Et, puisque Léo n’était pas contaminé, ils avaient eu recours à la bonne vieille méthode dite de l’« insémination artisanale ». Elle se souvenait en grimaçant de ce petit rituel qu’ils avaient répété jusqu’à ce que le dieu de la fertilité condescende à récompenser leurs efforts : la prise de la température le matin au réveil puis, le jour venu, le sperme de Léo qu’ils récupéraient dans un préservatif sans spermicide, aspiraient à l’aide d’une petite seringue sans aiguille avant que Léo lui-même n’injectât sa semence dans le vagin de Christine de la même façon. Heureusement, la troisième tentative avait été la bonne… Pour plus de précautions, elle accoucherait par césarienne. Elle savait aussi qu’elle aurait l’interdiction d’allaiter son enfant.

Ils firent l’amour devant la porte-fenêtre ouverte : n’importe qui passant sur le sentier près de la maison aurait pu les surprendre, mais ils s’en moquaient. Christine le laissa faire, les doigts enfoncés dans ses cheveux. Il plaça un oreiller sous elle et ce fut très doux, très lent — comme cet été qui s’étirait interminablement. Elle se demanda si Léo junior pouvait ressentir ce qui se passait, cette fusion de leurs désirs et de leurs peurs, de leurs espoirs et de leurs craintes — et de l’amour de ses parents. Oui — car, au vrai, ils s’aimaient comme jamais auparavant. La clandestinité dans laquelle elle avait dû vivre pendant des mois — mois durant lesquels il l’avait cachée de tous, y compris de ses propres enfants —, les risques qu’ils avaient pris ensemble, le secret qu’ils partageaient et la présence de Thomas avaient fortifié leur relation au-delà de tout ce qu’ils avaient imaginé. Et puis, elle avait changé. Elle devait bien reconnaître qu’elle était devenue quelqu’un d’autre à travers les épreuves. Et elle était consciente, même si parfois cela lui pesait, que c’était de cette Christine nouvelle que Léo était amoureux.

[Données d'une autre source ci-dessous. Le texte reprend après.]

-- ==== Sys2Proof/Laws/KeepsRecord.lean ====
section
/-! SUPPORT. No operation on records, the pair, the host rings or the audio front-end breaks Safety.Keeps. -/

namespace Sys2Proof.Machine

open Sys2Proof Safety

set_option linter.unreachableTactic false
set_option linter.unusedTactic false
set_option linter.unusedVariables false

variable {z s : State} {gs : List Area}

theorem updRec_keeps [May gs .work] (id : Nat) (f : Record → Record) (hk : Keeps gs z s) : Keeps gs z
    (State.updRec id f s) := by
  unfold State.updRec
  repeat' (first | with_reducible assumption | with_reducible apply updStream_keeps | extract_lets | with_reducible apply ite_keeps | split | (intro _; intros; beta_reduce at *) | (dsimp +zetaDelta only))

theorem recordPut_keeps [May gs .work] [May gs .mem] (id : Nat) (b : Nat) (bs : List Byte) (hk : Keeps gs z s) :
    Keeps gs z (State.recordPut id b bs s) := by
  unfold State.recordPut
  repeat' (first | with_reducible assumption | with_reducible apply spmWrite_keeps | with_reducible apply dieWrite_keeps | with_reducible apply updRec_keeps | ((with_reducible refine foldl_keeps Prod.snd ?_ ?_)) | ((with_reducible refine foldl_keeps id ?_ ?_)) | extract_lets | with_reducible apply ite_keeps | split | (intro _; intros; beta_reduce at *) | (dsimp +zetaDelta only))

theorem writeHeader_keeps [May gs .work] [May gs .mem] (id : Nat) (hk : Keeps gs z s) : Keeps gs z
    (State.writeHeader id s) := by
  unfold State.writeHeader
  repeat' (first | with_reducible assumption | with_reducible apply updRec_keeps | with_reducible apply recordPut_keeps | extract_lets | with_reducible apply ite_keeps | split | (intro _; intros; beta_reduce at *) | (dsimp +zetaDelta only))

theorem writePageList_keeps [May gs .work] [May gs .mem] (id : Nat) (hk : Keeps gs z s) : Keeps gs z
    (State.writePageList id s) := by
  unfold State.writePageList
  repeat' (first | with_reducible assumption | with_reducible apply forEach_keeps | with_reducible apply updRec_keeps | with_reducible apply recordPut_keeps | extract_lets | with_reducible apply ite_keeps | split | (intro _; intros; beta_reduce at *) | (dsimp +zetaDelta only))

theorem applyHeld_keeps [May gs .work] [May gs .mem] (id : Nat) (hk : Keeps gs z s) : Keeps gs z
    (State.applyHeld id s) := by
  unfold State.applyHeld
  repeat' (first | with_reducible assumption | with_reducible apply updRec_keeps | with_reducible apply writeHeader_keeps | with_reducible apply writePageList_keeps | extract_lets | with_reducible apply ite_keeps | split | (intro _; intros; beta_reduce at *) | (dsimp +zetaDelta only))

theorem handOff_keeps [May gs .work] [May gs .pair] (id : Nat) (hk : Keeps gs z s) : Keeps gs z (State.handOff
    id s) := by
  unfold State.handOff
  repeat' (first | with_reducible assumption | with_reducible apply updPair_keeps | with_reducible apply updStream_keeps | with_reducible apply updRec_keeps | extract_lets | with_reducible apply ite_keeps | split | (intro _; intros; beta_reduce at *) | (dsimp +zetaDelta only))

theorem handOffFull_keeps [May gs .work] [May gs .caches] [May gs .pair] (id : Nat) (hk : Keeps gs z s) : Keeps
    gs z (State.handOffFull id s) := by
  unfold State.handOffFull
  repeat' (first | with_reducible assumption | with_reducible apply updStream_keeps | with_reducible apply updPages_keeps | with_reducible apply handOff_keeps | extract_lets | with_reducible apply ite_keeps | split | (intro _; intros; beta_reduce at *) | (dsimp +zetaDelta only))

Il se redressa sur un coude et la regarda.

— Tu veux m’épouser ?

— Hein ?

— Tu m’as bien entendu.

— Tu viens à peine de divorcer et tu veux déjà te remarier ?

Il rit.

— Je sais ce que tu penses… (Il cessa de sourire, prit un air sérieux presque comique.) D’ordinaire, les hommes sont fidèles au début et infidèles ensuite. Moi, j’ai commencé par la fin.